Keywords and other information in the metadata can be selected from the metadata. Here are examples of selecting metadata information from XML data types.

  1. This example selects all the keywords for each row in the database. The keywords are returned as a concatenated string for each row:

    select t.xmpMeta.extract(
      '/xmpMetadata/rdf:RDF/rdf:Description/dc:subject/rdf:Bag/rdf:li/text()',
      'xmlns="http://xmlns.oracle.com/ord/meta/xmp"
            xmlns:rdf="http://www.w3.org/1999/02/22-rdf-syntax-ns#"
            xmlns:dc="http://purl.org/dc/elements/1.1/" ').getStringVal()
         "Keywords" from
      ImagesWithMetadata t;
  2. This example selects all the keywords in the database row as individual rows in the result set for the image with the ID 1:

    select value(li).extract('rdf:li/text()',
      'xmlns:rdf="http://www.w3.org/1999/02/22-rdf-syntax-ns#"'
       ).getStringVal() "keywords" from ImagesWithMetadata t,
       TABLE(xmlsequence(extract(t.xmpMeta,
       '/xmpMetadata/rdf:RDF/rdf:Description/dc:subject/rdf:Bag/rdf:li',
       'xmlns="http://xmlns.oracle.com/ord/meta/xmp"
       xmlns:rdf="http://www.w3.org/1999/02/22-rdf-syntax-ns#"
       xmlns:dc="http://purl.org/dc/elements/1.1/" '))) li where t.id=1;
  3. This anonymous procedure extracts each keyword and prints it to the console:

    declare
       doc xmltype;
       cnt number;
       keyword varchar2(100);
    begin
    
       select xmpmeta into doc from ImagesWithMetadata where id = 1;
    
    
       select count(*) into cnt from TABLE(xmlsequence(extract(doc,
        '/xmpMetadata/rdf:RDF/rdf:Description/dc:subject/rdf:Bag/rdf:li',
        'xmlns="http://xmlns.oracle.com/ord/meta/xmp"
        xmlns:rdf="http://www.w3.org/1999/02/22-rdf-syntax-ns#"
        xmlns:dc="http://purl.org/dc/elements/1.1/" ')));
    
       for i in  1..cnt loop
         keyword := doc.extract(
        '/xmpMetadata/rdf:RDF/rdf:Description/dc:subject/rdf:Bag/rdf:li['
         || i || ']/text()',
               'xmlns="http://xmlns.oracle.com/ord/meta/xmp"
                xmlns:rdf="http://www.w3.org/1999/02/22-rdf-syntax-ns#"
                xmlns:dc="http://purl.org/dc/elements/1.1/"
               ').getStringVal();
         dbms_output.put_line('keyword [' || i || '] = ' || keyword);
       end loop;
    end;
    /
    show errors;

Inserting Image Metadata

As well as extracting metadata, interMedia can insert metadata or modified metadata into the image.

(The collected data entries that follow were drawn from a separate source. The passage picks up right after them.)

/-- In a unit of the key a byte reads as memory holds it. -/
theorem readByte_own {s : State} {key j : Nat} (h : paTop j = 1 ∨ ∃ t, tabFind s.tags (j / 64) = some t ∧ t.key = key) :
    readByte s key j = memGet s.mem j := by
  unfold readByte
  split
  · rfl
  · rename_i h1
    obtain ⟨t, e, hk⟩ := h.resolve_left h1
    rw [e]; simp [hk]

theorem readByte_writeByte_same (s : State) (k a : Nat) (b : Byte) : readByte (writeByte s k a b) k a = b := by
  rw [readByte_own]
  · simp [writeByte, memGet_memSet]
  · by_cases h : paTop a = 1
    · exact .inl h
    · exact .inr (writeByte_tag s k a b h)

theorem bytesOf_getD (f : Nat → Byte) (a n i : Nat) (h : i < n) : (bytesOf f a n).getD i 0 = f (a + i) := by
  rw [List.getD_eq_getElem?_getD, bytesOf_getElem? _ _ _ _ h]; rfl

/-- A byte written under a key leaves every other byte as a read under its unit's key finds it (R213, R214). -/
theorem readByte_writeByte_other (s : State) (k a j key : Nat) (b : Byte) (hj : j ≠ a) (hk : j / 64 = a / 64 → key = k) :
    readByte (writeByte s k a b) key j = readByte s key j := by
  have hm : memGet (writeByte s k a b).mem j = memGet (retag s k a).mem j := by
    simp [writeByte, memGet_memSet, hj]
  have htags : (writeByte s k a b).tags = (retag s k a).tags := rfl
  have hu : j / 64 ≠ a / 64 → unitBytes (writeByte s k a b).mem (j / 64) = unitBytes (retag s k a).mem (j / 64) := by
    intro h
    apply bytesOf_congr
    intro i h1 h2
    show memGet (memSet (retag s k a).mem a b) i = _
    rw [memGet_memSet, if_neg (by omega)]
  by_cases h1 : paTop j = 1
  · have hsame : memGet (retag s k a).mem j = memGet s.mem j := by
      unfold retag
      split
      · rfl
      · rename_i h2
        split
        · split
          · rfl
          · dsimp only
            rw [memGet_putBytes, unitAs_length]
            rw [if_neg]
            intro h3
            apply h2
            unfold paTop at h1 ⊢
            omega
        · rfl
    unfold readByte
    rw [if_pos h1, if_pos h1, hm, hsame]
  · by_cases hunit : j / 64 = a / 64
    · have := hk hunit; subst this
      have ha : paTop a ≠ 1 := by unfold paTop at h1 ⊢; omega
      rw [readByte_own (.inr (hunit ▸ writeByte_tag s key a b ha)), hm]
      unfold readByte
      rw [if_neg h1, hunit]
      simp only [retag, if_neg ha]
      split
      · rename_i t e1
        split
        · rfl
        · dsimp only
          rw [memGet_putBytes, unitAs_length, if_pos (by omega)]
          congr 1
          omega
      · rfl
    · have ht : tabFind (writeByte s k a b).tags (j / 64) = tabFind s.tags (j / 64) := by
        rw [htags]
        unfold retag
        split
        · rfl
        · split
          · split
            · rfl
            · simp [tabFind_tabSet, hunit]
          · simp [tabFind_tabSet, hunit]
      have hmem : ∀ i, i / 64 = j / 64 → memGet (retag s k a).mem i = memGet s.mem i := by
        intro i hi
        unfold retag
        split
        · rfl
        · split
          · split
            · rfl
            · dsimp only
              rw [memGet_putBytes, unitAs_length, if_neg]
              omega
          · rfl
      have hun : unitBytes (retag s k a).mem (j / 64) = unitBytes s.mem (j / 64) :=
        bytesOf_congr (fun i h1 h2 => hmem i (by omega))
      unfold readByte
      rw [ht, hm, hmem j rfl]
      simp only [unitAs, hu hunit, hun]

Only XMP metadata, the most flexible and extensible metadata standard, can be placed within the image binary using interMedia. After the image metadata is modified, the new values will be seen by users that access the image.

It is quite easy to insert XML metadata into an image, and in most cases there is existing metadata that is to be modified, so we will not have an example of inserting metadata into an image that has none.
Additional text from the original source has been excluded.